[[ Extracted data open ]]

/-- With no failed stack, the bytes of whole lines read as written. -/
theorem writeLines_byte (s : State) (p : Nat) (bs : List Byte) (counted : Bool) (hs : ∀ i, (stackOf s i).state ≠ 2)
    (hb : bs.length % 64 = 0) (i : Nat) (hi : i < bs.length) :
    memGet (writeLines s p bs counted).memory.data (p + i) = bs.getD i 0 := by
  have hg := chunks_getElem? (n := 64) (by omega) (bs.length + 1) bs (i / 64) (by omega)
  rw [if_pos (by omega)] at hg
  have hall : ∀ c ∈ chunks 64 (bs.length + 1) bs, c.length = 64 := by
    intro c hc
    obtain ⟨k, hk⟩ := List.mem_iff_getElem?.1 hc
    rw [chunks_getElem? (by omega) _ _ _ (by omega)] at hk
    split at hk
    · simp at hk; rw [← hk]; simp; omega
    · simp at hk
  have hl : (chunks 64 (bs.length + 1) bs).length ≤ bs.length + 1 := by
    refine Nat.le_of_not_lt fun hc => ?_
    have := chunks_getElem? (n := 64) (by omega) (bs.length + 1) bs (bs.length + 1) (by omega)
    rw [if_neg (by omega), List.getElem?_eq_none_iff] at this
    omega
  have := writeLines_fold_byte p counted _ 0 (bs.length + 1) s hall hl hs (i / 64) _ (i % 64) hg (by omega)
  rw [← List.range_eq_range'] at this
  have e : p + 64 * (0 + i / 64) + i % 64 = p + i := by omega
  rw [e] at this
  unfold writeLines
  rw [this]
  simp only [List.getD_eq_getElem?_getD, List.getElem?_take, List.getElem?_drop]
  rw [if_pos (by omega)]
  congr 2
  omega

theorem readLine_length (s : State) (p : Nat) (r : Reader) : (readLine s p r).2.length = 64 := by
  unfold readLine
  split
  · simp
  · have hd : (decodeLine (memRead s.memory.data p 64) (tblGet [] s.memory.upset p)).1.length = 64 := by
      unfold decodeLine
      split
      · exact memRead_length _ _ _
      · split
        · exact memRead_length _ _ _
        · split
          · simp [withPattern, memRead_length]
          · split <;> simp [withPattern, memRead_length]
    split
    next bs ce ue h =>
    rw [h] at hd
    split
    · exact hd
    · split <;> exact hd

/-- A write of part of a line changes its line alone. -/
theorem mergeLine_write (s : State) (p : Nat) (bs : List Byte) (counted : Bool) (r : Reader) (h : p % 64 + bs.length ≤ 64) :
    WriteSame s (mergeLine s p bs counted r) [(p / 64 * 64, 64)] := by
  unfold mergeLine
  have hl := readLine_length s (p / 64 * 64) r
  have hr := readLine_read s (p / 64 * 64) r
  have := (WriteSame.of_read hr []).trans (writeLine_write (readLine s (p / 64 * 64) r).1 (p / 64 * 64)
    ((readLine s (p / 64 * 64) r).2.take (p - p / 64 * 64) ++ bs ++ (readLine s (p / 64 * 64) r).2.drop (p - p / 64 * 64 + bs.length))
    counted (by simp [hl]; omega))
  exact this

[[ Extracted data closed ]]

- _Task description_: For each record above, give it again without a single change.

- _Result of this exercise_:
/-- With no failed stack, the bytes of whole lines read as written. -/
theorem writeLines_byte (s : State) (p : Nat) (bs : List Byte) (counted : Bool) (hs : ∀ i, (stackOf s i).state ≠ 2)
    (hb : bs.length % 64 = 0) (i : Nat) (hi : i < bs.length) :
    memGet (writeLines s p bs counted).memory.data (p + i) = bs.getD i 0 := by
  have hg := chunks_getElem? (n := 64) (by omega) (bs.length + 1) bs (i / 64) (by omega)
  rw [if_pos (by omega)] at hg
  have hall : ∀ c ∈ chunks 64 (bs.length + 1) bs, c.length = 64 := by
    intro c hc
    obtain ⟨k, hk⟩ := List.mem_iff_getElem?.1 hc
    rw [chunks_getElem? (by omega) _ _ _ (by omega)] at hk
    split at hk
    · simp at hk; rw [← hk]; simp; omega
    · simp at hk
  have hl : (chunks 64 (bs.length + 1) bs).length ≤ bs.length + 1 := by
    refine Nat.le_of_not_lt fun hc => ?_
    have := chunks_getElem? (n := 64) (by omega) (bs.length + 1) bs (bs.length + 1) (by omega)
    rw [if_neg (by omega), List.getElem?_eq_none_iff] at this
    omega
  have := writeLines_fold_byte p counted _ 0 (bs.length + 1) s hall hl hs (i / 64) _ (i % 64) hg (by omega)
  rw [← List.range_eq_range'] at this
  have e : p + 64 * (0 + i / 64) + i % 64 = p + i := by omega
  rw [e] at this
  unfold writeLines
  rw [this]
  simp only [List.getD_eq_getElem?_getD, List.getElem?_take, List.getElem?_drop]
  rw [if_pos (by omega)]
  congr 2
  omega

theorem readLine_length (s : State) (p : Nat) (r : Reader) : (readLine s p r).2.length = 64 := by
  unfold readLine
  split
  · simp
  · have hd : (decodeLine (memRead s.memory.data p 64) (tblGet [] s.memory.upset p)).1.length = 64 := by
      unfold decodeLine
      split
      · exact memRead_length _ _ _
      · split
        · exact memRead_length _ _ _
        · split
          · simp [withPattern, memRead_length]
          · split <;> simp [withPattern, memRead_length]
    split
    next bs ce ue h =>
    rw [h] at hd
    split
    · exact hd
    · split <;> exact hd

/-- A write of part of a line changes its line alone. -/
theorem mergeLine_write (s : State) (p : Nat) (bs : List Byte) (counted : Bool) (r : Reader) (h : p % 64 + bs.length ≤ 64) :
    WriteSame s (mergeLine s p bs counted r) [(p / 64 * 64, 64)] := by
  unfold mergeLine
  have hl := readLine_length s (p / 64 * 64) r
  have hr := readLine_read s (p / 64 * 64) r
  have := (WriteSame.of_read hr []).trans (writeLine_write (readLine s (p / 64 * 64) r).1 (p / 64 * 64)
    ((readLine s (p / 64 * 64) r).2.take (p - p / 64 * 64) ++ bs ++ (readLine s (p / 64 * 64) r).2.drop (p - p / 64 * 64 + bs.length))
    counted (by simp [hl]; omega))
  exact this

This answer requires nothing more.